PROBLEM REQUIREMENTS:
Where a line of the data holds the word "condition", copy that line.

Collected data:
-- ==== Sys2Proof/Certificates/Slice0/Obligations.lean ====
section
/-! DEFINITION. The statements about the model, each with the rule of spec/ it formalises. A statement
that only an ill-formed memory could break has the canonical form `Memory.wf` as a premise, and one
that only an impossible wait condition could break has `State.ControlInv`; the steps keep both
(StepKeepsDataInvariant, StepKeepsControlInvariant). -/

open Sys2Proof Sys2Proof.Machine

/-! ## The spec's terms the statements use -/

/-- Parameter `k` resolves: its cell is in bounds (R80), and so is the address it names (R81). -/
abbrev Sys2Proof.Machine.Resolves (s : State) (k : Nat) (o : Operand) : Prop :=
  s.mem.inb (s.pc + k) ∧ s.mem.inb (s.addrOf k o)

/-- `m` is the memory of `s` with `v` at `a` and every other cell as before (R52). -/
def Sys2Proof.Machine.StoredAt (s : State) (a v : Int) (m : Memory) : Prop :=
  m.wf ∧ m.len = s.mem.len ∧ ∀ b : Int, m.read b = if b = a then some v else s.mem.read b

/-- `s` after the fault entry of R195: only status, fault and the wait condition differ, and the
record is R187's. That no wait condition stands after it is log 8: it was None, or the port has
answered (R32). -/
abbrev Sys2Proof.Machine.State.faultedWith (s : State) (word : Option Int) (f : FaultInfo) : State :=
  { s with status := .faulted, fault := some ⟨s.pc, word, f⟩, wait := .none }

/-- The resolved address of parameter `k` of the instruction word `w` at pc, from the mode digit:
M[pc+k] in Position mode (R78), pc+k in Immediate mode (R79). -/
def Sys2Proof.Machine.State.specAddr (s : State) (w : Int) (k : Nat) : Int :=
  if digit w.toNat (k + 1) = 0 then (s.mem.read (s.pc + k)).getD 0 else s.pc + k

/-- The written parameter of a storing instruction (R58, R76): its number and the parameter. -/
def Sys2Proof.Instr.written : Instr → Option (Nat × Operand)
  | .add _ _ o => some (3, o)
  | .mul _ _ o => some (3, o)
  | .inp o => some (1, o)
  | .out _ => none
  | .jt _ _ => none
  | .jf _ _ => none
  | .lt _ _ o => some (3, o)
  | .eq _ _ o => some (3, o)
  | .hlt => none

/-- The word a storing instruction writes (R121 to R124, R142), none where it stores nothing: on an
overflow, or without a value from the port. -/
def Sys2Proof.Machine.State.storedWord (s : State) : Instr → Option Int
  | .add a b _ => do
    let x ← s.mem.read (s.addrOf 1 a)
    let y ← s.mem.read (s.addrOf 2 b)
    if InRange (x + y) then some (x + y) else none
  | .mul a b _ => do
    let x ← s.mem.read (s.addrOf 1 a)
    let y ← s.mem.read (s.addrOf 2 b)
    if InRange (x * y) then some (x * y) else none
  | .inp _ =>
    match s.input.pull.1 with
    | .value v => some v
    | .exhausted => none
    | .malformed => none
    | .notYet => none
  | .lt a b _ => do
    let x ← s.mem.read (s.addrOf 1 a)
    let y ← s.mem.read (s.addrOf 2 b)
    return if x < y then 1 else 0
  | .eq a b _ => do
    let x ← s.mem.read (s.addrOf 1 a)
    let y ← s.mem.read (s.addrOf 2 b)
    return if x = y then 1 else 0
  | .out _ => none
  | .jt _ _ => none
  | .jf _ _ => none
  | .hlt => none

/-- The source after `n` moments at which it is asked. -/
def Sys2Proof.Machine.InputSource.atMoment : Nat → InputSource → InputSource
  | 0, src => src
  | n + 1, src => InputSource.atMoment n src.pull.2

/-- The sink after `n` moments at which an offer stands. -/
def Sys2Proof.Machine.OutputSink.atMoment : Nat → OutputSink → OutputSink
  | 0, snk => snk
  | n + 1, snk => OutputSink.atMoment n snk.offer.2

/-- The execute and resolution faults of R188's table, by instruction. -/
def Sys2Proof.Instr.MayRaise (i : Instr) : FaultInfo → Prop
  | .outOfBounds (.paramCell k) _ => 1 ≤ k ∧ k ≤ i.opcode.nparams
  | .outOfBounds (.operand k) _ => 1 ≤ k ∧ k ≤ i.opcode.nparams
  | .outOfBounds .fetch _ => False
  | .overflow op _ _ => op = i.opcode.code ∧ (i.opcode = .add ∨ i.opcode = .mul)
  | .inputUnavailable => i.opcode = .inp
  | .parseError => i.opcode = .inp
  | .invalidMode _ _ => False
  | .unknownOpcode _ => False

/-! ## Reset and construction -/

/-- State.reset is the model's choice (log 3) of R220's construct: the empty image, the empty
scripted source and a sink that accepts. -/
def Obligations.ResetIsConstructOfEmptyImage : Prop :=
  construct [] ⟨[], .repeating .exhausted []⟩ ⟨[], .repeating .accept []⟩ false = some State.reset

/-- R220: what construction leaves in every element of the state, for every image of R200 and every
source of R140. -/
def Obligations.ConstructEstablishesResetState : Prop :=
  ∀ (image : List Int) (source : InputSource) (sink : OutputSink) (strict : Bool),
    image.length ≤ Config.maxMemLen → (∀ w ∈ image, InRange w) → source.InRange →
    ∃ s, construct image source sink strict = some s ∧ s.mem.len = image.length ∧
      (∀ i : Nat, i < image.length → s.mem.read i = image[i]?) ∧
      s.pc = 0 ∧ s.status = .running ∧ s.fault = none ∧ s.wait = .none ∧
      s.input = source ∧ s.output = sink

/-- R10, I20: an image longer than 2^63 − 4 is outside the parameter range; and, as the model's choice
(log 16), there is no core for a source that lists a value outside i64. -/
def Obligations.ConstructRefusesOutOfRangeArguments : Prop :=
  ∀ (image : List Int) (source : InputSource) (sink : OutputSink) (strict : Bool),
    2 ^ 63 - 4 < image.length ∨ ¬ source.InRange → construct image source sink strict = none

/-- The invariant holds at State.reset. -/
def Obligations.ResetSatisfiesInvariant : Prop := State.reset.Inv

/-- The invariant holds of every constructed core; its trace
is empty (log 17) and its strictness is the run's parameter (log 12). -/
def Obligations.ConstructSatisfiesInvariant : Prop :=
  ∀ (image : List Int) (source : InputSource) (sink : OutputSink) (strict : Bool) (s : State),
    construct image source sink strict = some s → s.Inv ∧ s.trace = [] ∧ s.strict = strict

/-! ## Encoding and decoding -/

/-- Decode and encode agree on every instruction, every mode and every parameter word, in both
settings of STRICT_MODE_DIGITS, whatever words follow (R70 to R76). -/
def Obligations.DecodeOfEncodeIsTheInstruction : Prop :=
  ∀ (i : Instr) (strict : Bool) (rest : List Int), i.WellFormed →
    decode strict (encode i ++ rest) = .ok (i, rest)

/-- A well-formed instruction is encoded in words of the machine, as many as its opcode's length
(R9, R76, R77). -/
def Obligations.EncodedWordsAreWords : Prop :=
  ∀ i : Instr, i.WellFormed → (∀ w ∈ encode i, InRange w) ∧ (encode i).length = 1 + i.opcode.nparams

/-- Words written out from R70 and R87 decode to what they stand for. -/
def Obligations.SpecWordsDecode : Prop :=
  decode false [1002, 4, 3, 4] =
      .ok (.mul ⟨.position, 4⟩ ⟨.immediate, 3⟩ ⟨.position, 4⟩, []) ∧
    decode false [10101, -7, 5, 9] =
      .ok (.add ⟨.immediate, -7⟩ ⟨.position, 5⟩ ⟨.immediate, 9⟩, []) ∧
    decode false [103, 5] = .ok (.inp ⟨.immediate, 5⟩, []) ∧
    decode false [20004, 0] = .ok (.out ⟨.position, 0⟩, []) ∧
    decode false [1005, 9, 0] = .ok (.jt ⟨.position, 9⟩ ⟨.immediate, 0⟩, []) ∧
    decode false [106, 0, 4] = .ok (.jf ⟨.immediate, 0⟩ ⟨.position, 4⟩, []) ∧
    decode false [11107, 3, 5, 0] =
      .ok (.lt ⟨.immediate, 3⟩ ⟨.immediate, 5⟩ ⟨.immediate, 0⟩, []) ∧
    decode false [8, 7, 7, 0] = .ok (.eq ⟨.position, 7⟩ ⟨.position, 7⟩ ⟨.position, 0⟩, []) ∧
    decode true [12399] = .ok (.hlt, [])

/-- R85: the words that are no instruction, whatever the other digits and the setting. -/
def Obligations.IllegalOpcodesAreExactly : Prop :=
  ∀ (strict : Bool) (w : Int),
    decodeHead strict w = .error (.unknownOpcode w) ↔
      w < 0 ∨ ¬ (w % 100 = 1 ∨ w % 100 = 2 ∨ w % 100 = 3 ∨ w % 100 = 4 ∨ w % 100 = 5 ∨
        w % 100 = 6 ∨ w % 100 = 7 ∨ w % 100 = 8 ∨ w % 100 = 99)

/-- R73, R105: the lowest-numbered parameter with a mode digit above 1 is the one reported. -/
def Obligations.LowestBadModeDigitIsReported : Prop :=
  ∀ (strict : Bool) (w : Int) (op : Opcode) (k : Nat), opcodeOf w = some op →
    1 ≤ k → k ≤ op.nparams → 2 ≤ digit w.toNat (k + 1) →
    (∀ j, 1 ≤ j → j < k → digit w.toNat (j + 1) ≤ 1) →
    decodeHead strict w = .error (.invalidMode k (digit w.toNat (k + 1)))

/-- R74, R75, default setting: only the digits of the opcode and of its own parameters count. -/
def Obligations.UnusedDigitsAreIgnoredByDefault : Prop :=
  ∀ (w w' : Int) (op : Opcode), opcodeOf w = some op → 0 ≤ w' → w % 100 = w' % 100 →
    (∀ k, 1 ≤ k → k ≤ op.nparams → digit w.toNat (k + 1) = digit w'.toNat (k + 1)) →
    decodeHead false w = decodeHead false w'

/-- R74, R75, strict setting, for an opcode other than Halt whose own mode digits are valid: the
lowest bad digit of a parameter it lacks is reported, then the digits above the ten-thousands place,
and without either the word decodes. Halt is exempt. -/
def Obligations.StrictSettingChecksTheOtherDigits : Prop :=
  (∀ (w : Int) (op : Opcode), opcodeOf w = some op → op ≠ .hlt →
    (∀ k, 1 ≤ k → k ≤ op.nparams → digit w.toNat (k + 1) ≤ 1) →
    (∀ k, op.nparams < k → k ≤ 3 → 2 ≤ digit w.toNat (k + 1) →
      (∀ j, op.nparams < j → j < k → digit w.toNat (j + 1) ≤ 1) →
      decodeHead true w = .error (.invalidMode k (digit w.toNat (k + 1)))) ∧
    ((∀ k, op.nparams < k → k ≤ 3 → digit w.toNat (k + 1) ≤ 1) →
      (w.toNat / 100000 ≠ 0 → decodeHead true w = .error (.invalidMode 4 (w.toNat / 100000))) ∧
      (w.toNat / 100000 = 0 → decodeHead true w = decodeHead false w))) ∧
  (∀ (strict : Bool) (w : Int), opcodeOf w = some .hlt → decodeHead strict w = .ok ⟨.hlt, []⟩)

/-- The spec's assembly (R88): a disassembled instruction assembles to its own words, and an
assembled statement emits as many words as labels are counted by. -/
def Obligations.DisassemblyReassembles : Prop :=
  (∀ (i : Instr) (strict : Bool) (rest : List Int) (table : List (String × Nat)),
    Asm.disassembleOne strict (encode i ++ rest) = some (Asm.ofInstr i, rest) ∧
      (Asm.ofInstr i).words table = some (encode i)) ∧
  (∀ (st : Asm.Stmt) (table : List (String × Nat)) (ws : List Int),
    st.words table = some ws → ws.length = st.size)

/-! ## Memory -/

/-- The canonical form has one list for one memory: two canonical memories that read alike are
equal data (log 2). -/
def Obligations.CanonicalMemoriesReadingAlikeAreEqual : Prop :=
  ∀ m m' : Memory, m.wf → m'.wf → m.len = m'.len → (∀ a : Int, m.read a = m'.read a) → m = m'

/-- R51, R52, R53: a read or a write out of bounds gives nothing, and a write in bounds changes the
one cell. -/
def Obligations.MemoryAccessIsBoundsChecked : Prop :=
  ∀ (s : State) (a v : Int), s.mem.wf →
    (s.mem.inb a → (∃ u, s.mem.read a = some u) ∧
      ∃ m, s.mem.write a v = some m ∧ StoredAt s a v m) ∧
    (¬ s.mem.inb a → s.mem.read a = none ∧ s.mem.write a v = none)

/-! ## The step -/

/-- R101: a step outside Running changes nothing and ends at once. -/
def Obligations.StepOutsideRunningChangesNothing : Prop :=
  ∀ s : State, s.status = .halted ∨ s.status = .faulted → step s = .next s

/-- A step runs the decoded instruction: from the words memory has at pc. -/
def Obligations.StepRunsDecodedInstruction : Prop :=
  ∀ (s : State) (i : Instr) (rest : List Int), s.status = .running →
    decode s.strict s.fetchWords = .ok (i, rest) → step s = exec i s

/-- A step runs the instruction whose encoding stands at pc, cell for cell (R70, R102, R107). -/
def Obligations.StepRunsInstructionEncodedAtPc : Prop :=
  ∀ (s : State) (i : Instr), s.status = .running → i.WellFormed →
    (∀ j : Nat, j < (encode i).length → s.mem.read (s.pc + j) = (encode i)[j]?) →
    step s = exec i s

/-- What fetch and decode read (R70, R78, R79, R82): the instruction word at pc gives the opcode, the
parameter words are M[pc+1] .. M[pc+n], and each parameter names the address of its mode digit. -/
def Obligations.FetchDecodeReadsTheInstructionAtPc : Prop :=
  ∀ (s : State) (w : Int) (op : Opcode) (modes : List Mode), s.mem.read s.pc = some w →
    decodeHead s.strict w = .ok ⟨op, modes⟩ →
    (∀ k : Nat, 1 ≤ k → k ≤ op.nparams → s.mem.inb (s.pc + k)) →
    ∃ i, fetchDecode s = .ok i ∧ i.opcode = op ∧ i.operands.length = op.nparams ∧
      ∀ (k : Nat) (o : Operand), i.operands[k]? = some o →
        s.mem.read (s.pc + ((k + 1 : Nat) : Int)) = some o.word ∧
          s.addrOf (k + 1) o = s.specAddr w (k + 1)

/-- withFetchWord makes the very next step run the decoder's instruction (log 15). -/
def Obligations.WithFetchWordRunsTheWord : Prop :=
  ∀ (s : State) (nbits w : Nat) (i : Instr), s.mem.wf → s.strict = Config.strictModeDigits →
    decodeTableWord nbits w = some i →
    step (s.withFetchWord nbits w) = exec i (s.withFetchWord nbits w)

/-- R102: a pc out of range faults at the fetch, and otherwise M[pc] is the word fetched first. -/
def Obligations.FetchReadsThePcOrFaults : Prop :=
  ∀ s : State, s.status = .running →
    (¬ (0 ≤ s.pc ∧ s.pc < s.mem.len) →
      step s = .next (s.faultedWith none (.outOfBounds .fetch s.pc))) ∧
    (0 ≤ s.pc ∧ s.pc < s.mem.len →
      ∃ w, s.mem.read s.pc = some w ∧ s.fetchWords.head? = some w)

TASK RESPONSE:
that only an impossible wait condition could break has `State.ControlInv`; the steps keep both
/-- `s` after the fault entry of R195: only status, fault and the wait condition differ, and the
record is R187's. That no wait condition stands after it is log 8: it was None, or the port has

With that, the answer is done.